## [Exercise requirements]
Repeat, exactly as written, the line with "q.share 63 54" and every line that follows it in the material below, ending with the last.

* * * * * * * * *

/-- The channels of a route; VC2 and VC3 of its responses stand to each other as VC0 and VC1 do. -/
def routeChannels (s : State) (minus : Nat) (you : List Nat) : List Nat → List Nat → List (List Nat)
  | [], _ => []
  | d :: ds, p =>
    dimChannels (dimSize s d) d (inSet minus d) (you.getD d 0) 4 0 p ++
      routeChannels s minus you ds (setAt p d (you.getD d 0))

/-- The channel dependencies of a route: each channel waits for the next one. -/
def routeWaits (s : State) (order minus : Nat) (me you : List Nat) : List (List Nat × List Nat) :=
  let cs := routeChannels s minus you (orderOf order) me
  cs.zip (cs.drop 1)

/-- Whether dependencies form no cycle: those on a channel that waits for none are taken off until none is left. -/
def acyclic : Nat → List (List Nat × List Nat) → Bool
  | 0, es => es.isEmpty
  | fuel + 1, es =>
    let left := es.filter fun e => es.any fun x => x.1 = e.2
    es.isEmpty || (left.length < es.length && acyclic fuel left)

/-- Dependencies added to others, each once. -/
def addWaits (es new : List (List Nat × List Nat)) : List (List Nat × List Nat) :=
  new.foldl (fun acc e => if acc.contains e then acc else e :: acc) es

/-- The six orders with the eight directions. -/
def detourChoices : List (Nat × Nat) := (upFrom 0 6).flatMap fun o => (upFrom 0 8).map fun m => (o, m)

/-- The entry of one pair of members whose route of R416 is not whole, and the dependencies with it: the first order and
directions that pass only held positions and close no cycle, else unreachable (R417, entry 98). -/
def detourFor (s : State) (waits : List (List Nat × List Nat)) (me you : List Nat) :
    Detour × List (List Nat × List Nat) :=
  let with_ (x : Nat × Nat) := addWaits waits (routeWaits s x.1 x.2 me you)
  match detourChoices.find? fun x => routeHeld s x.1 x.2 me you && acyclic (with_ x).length (with_ x) with
  | some x => ({ inUse := true, order := x.1, minus := x.2 }, with_ x)
  | none => ({ inUse := true, unreachable := true }, waits)

/-- Whether the route of R416 between two ranks is whole. -/
def routeWhole (s : State) (x : Nat × Nat) : Bool :=
  let me := coordsOf s x.1
  let you := coordsOf s x.2
  routeHeld s 0 (plainMinus s me you) me you

/-- This module's detour table. Firmware finds the tables of all members, in the order of source and destination; an entry is not
in use where the route of R416 is whole. -/
def detourTable (s : State) : Table Detour :=
  let ranks := upFrom 0 s.group.members
  let pairs := ranks.flatMap fun a => ranks.map fun b => (a, b)
  let broken := pairs.filter fun x => !(routeWhole s x)
  if broken.isEmpty then []
  else
    let base := (pairs.filter (routeWhole s)).foldl (fun es x =>
      let me := coordsOf s x.1
      let you := coordsOf s x.2
      addWaits es (routeWaits s 0 (plainMinus s me you) me you)) []
    (broken.foldl (fun (acc : Table Detour × List (List Nat × List Nat)) x =>
      let r := detourFor s acc.2 (coordsOf s x.1) (coordsOf s x.2)
      (if x.1 = s.group.rank then tput {} acc.1 x.2 r.1 else acc.1, r.2)) ([], base)).1

def computeDetours (s : State) : State := modFabric s fun x => { x with detours := detourTable s }
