/-- CORE_BENCH_TAG_VIEW: the slot that CORE_BENCH_TAG_SEL names (R288). -/
def tagViewWord (s : State) (c : Nat) : W64 :=
  let b := (coreAt s c).bench
  let returned := s.backoffs.filterMap fun x => match x.req with
    | .tagged d a => if d.val = c then some a else none
    | _ => none
  let here := (b.held ++ returned).filter fun a => (heldSlots a).contains b.tagSel
  pack [flagAt (here.any fun a => !a.isWrite) 2, flagAt (here.any fun a => a.isWrite) 1, flagAt (tget false b.tags b.tagSel) 0]

def coreRegWord (s : State) (c : Nat) (r : CoreReg) : W64 :=
  let k := coreAt s c
  match r with
  | .seqStatus => seqStatusWord s c
  | .seqFault => seqFaultWord k.seq.fault
  | .seqFaultWord => k.seq.fault.word
  | .seqRetired => BitVec.ofNat 64 k.seq.retired
  | .seqStalls q => BitVec.ofNat 64 (tget 0 k.seq.stalls q)
  | .seqImage => k.seq.imageId
  | .pwrState => powerStateWord k.pwr
  | .syncWait => syncWaitWord s c
  | .syncFault => syncFaultWord k.sync.fault
  | .syncCounts => pack [field k.sync.tagWaits 63 32, field k.sync.otherWaits 31 0]
  | .rtDeadline x => if x = 0 then 0 else field (tget 0 k.sync.deadlines x) 31 0
  | .arrCtrl => pack [field k.mat.idleAfter 15 8, field k.mat.ramp 1 0]
  | .arrStatus => arrStatusWord k.mat
  | .arrValidBeats => BitVec.ofNat 64 k.mat.validBeats
  | .arrBubbleBeats => BitVec.ofNat 64 k.mat.bubbleBeats
  | .arrRamps => pack [field k.mat.ramps 63 32, field k.mat.rampBeats 31 0]
  | .chkStatus => chkWord k.mat.chk
  | .chkWide => pack [field k.mat.wideTiles 63 32, field k.mat.specialChunks 31 0]
  | .arithFlags => arithFlagsWord k.mat.arith
  | .drsStatus => drsStatusWord k.drs
  | .drsFault => drsFaultWord k.drs.fault
  | .drsBeats => BitVec.ofNat 64 k.drs.beats
  | .drsPortBeats => BitVec.ofNat 64 k.drs.portBeats
  | .drsCloses => pack [field k.drs.closes 63 32, field k.drs.closeWaitBeats 31 0]
  | .attStatus => attStatusWord k.att
  | .attFault => attFaultWord k.att.fault
  | .attCounts => pack [field k.att.calls 63 32, field k.att.skipped 31 0]
  | .mover m1 i => moverWord s 0 (.core (Fin.ofNat 128 c) m1) i
  | .netStatus => pack [field k.net.queue.length 63 60, field (netHeld k.bench) 59 56]
  | .netFault => netFaultWord k.net.fault
  | .benchPower => benchPowerWord k.bench
  | .benchFault => benchFaultWord k.bench.fault
  | .benchTagSel => field k.bench.tagSel 12 0
  | .benchTagView => tagViewWord s c
  | .benchPortBeats p => BitVec.ofNat 64 (tget 0 k.bench.portBeats p)

/-! ### Claims (R530, R551) -/

/-- CLM_REQ_CTRL to CLM_REQ_STATUS. -/
def requestWord (q : ClaimReq) (i : Nat) : W64 :=
  match i with
  | 0 => ctrlWord q
  | 1 => field q.quads 31 0
  | 2 => q.mem &&& 0xFFFFFFFFFFFFFE00
  | 3 => q.sync &&& 0xFFFFFFFFFFFFE000
  | 4 => field q.share 63 54
  | _ => pack [field q.result 63 56, flagAt q.busy 55, field q.lastClaim 54 52, field q.free 47 32]

/-- The state of a claim (R530). -/
def claimCode (c : Claim) : Nat :=
  if !c.created then 0
  else if c.destroying then 5
  else if c.held || shedNow c then 4
  else if c.task.isSome then (if c.holdReq || c.shed || c.parked then 3 else 2)
  else 1

def ringCtrlWord (r : Ring) : W64 := pack [flagAt r.enable 63, field r.prio 62 61, field r.sizeLog 60 56]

* * * * * * * * *

## [Your response]
  | 4 => field q.share 63 54
  | _ => pack [field q.result 63 56, flagAt q.busy 55, field q.lastClaim 54 52, field q.free 47 32]

/-- The state of a claim (R530). -/
def claimCode (c : Claim) : Nat :=
  if !c.created then 0
  else if c.destroying then 5
  else if c.held || shedNow c then 4
  else if c.task.isSome then (if c.holdReq || c.shed || c.parked then 3 else 2)
  else 1

def ringCtrlWord (r : Ring) : W64 := pack [flagAt r.enable 63, field r.prio 62 61, field r.sizeLog 60 56]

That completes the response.